Which is approximately 20867*8=166936 KB => ~163MB.
This is the size of the buffers that has been used after 950_000 offset using
offset.
Meanwhile the id approach used 4 shared hit block and 0 shared read block with
same offset number. That is just 4*8=32 KB buffer usage.
| Offset | Avg Shared Hit Blocks | Avg Shared Read Blocks | Cache Hit Ratio |
|---|---|---|---|
| 0 | 1.0 | 0.0 | 1.0 |
| 50_000 | 755.745 | 343.666 | 0.687 |
| 100_000 | 1590.843 | 606.098 | 0.724 |
| 150_000 | 2407.411 | 888.333 | 0.730 |
| 200_000 | 3228.588 | 1164.686 | 0.734 |
| 250_000 | 4051.235 | 1440.647 | 0.737 |
| 300_000 | 4848.568 | 1740.980 | 0.735 |
| 350_000 | 5664.254 | 2024.078 | 0.736 |
| 400_000 | 6486.313 | 2299.568 | 0.738 |
| 450_000 | 7285.941 | 2598.666 | 0.737 |
| 500_000 | 8135.549 | 2847.705 | 0.740 |
| 550_000 | 8926.647 | 3154.196 | 0.738 |
| 600_000 | 9727.941 | 3450.490 | 0.738 |
| 650_000 | 10548.784 | 3728.313 | 0.738 |
| 700_000 | 11350.215 | 4025.705 | 0.738 |
| 750_000 | 12192.235 | 4281.254 | 0.740 |
| 800_000 | 12978.039 | 4594.058 | 0.738 |
| 850_000 | 13805.313 | 4864.333 | 0.739 |
| 900_000 | 14618.647 | 5149.921 | 0.739 |
| 950_000 | 15425.039 | 5442.137 | 0.739 |



Final words
What about UUID index or other column types?
Sometimes we use UUID as primary key. We can use UUID which is based on time
like version 7.
This gives some randomness meanwhile it depends from the actual time so it can
be in order, and can also be used with the > comparison operator on similar
way like an integer index.
In case of datetime column, if indexed, it also can be used for fast pagination.
There is no free cookie
Of course it cannot be applied for every kind of query problem. In this case I just tested it for a simple table without any join or heavier input. I just wanted to represent myself some numbers behind it, so I can see and feel the importance of indexes.

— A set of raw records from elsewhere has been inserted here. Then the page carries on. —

-- ==== Sys2Proof/Machine/Immediate.lean ====
section
/-! DEFINITION. Load immediate (41_ldi.md). -/

namespace Sys2Proof.Machine

/-- `LDI Ra, imm`: `x[a] <- imm; pc <- pc + 3` (R78). -/
def execLdi (a imm : Byte) (s : State) : Host.Outcome State Fault Refusal :=
  conclude s do
    let t ← regWrite a imm.toNat s
    return t.advancePc 3

end Sys2Proof.Machine
end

👍 My thumbs up rule that I have already learnt: always make some test query and analysis with some test data and optimize for those actions that will be rather more typically executed. For example, with more complex tables and additional indexes maybe read still fine, but every index has an amount of penalty for writing. There is always a path where we can improve ourselves and our programs.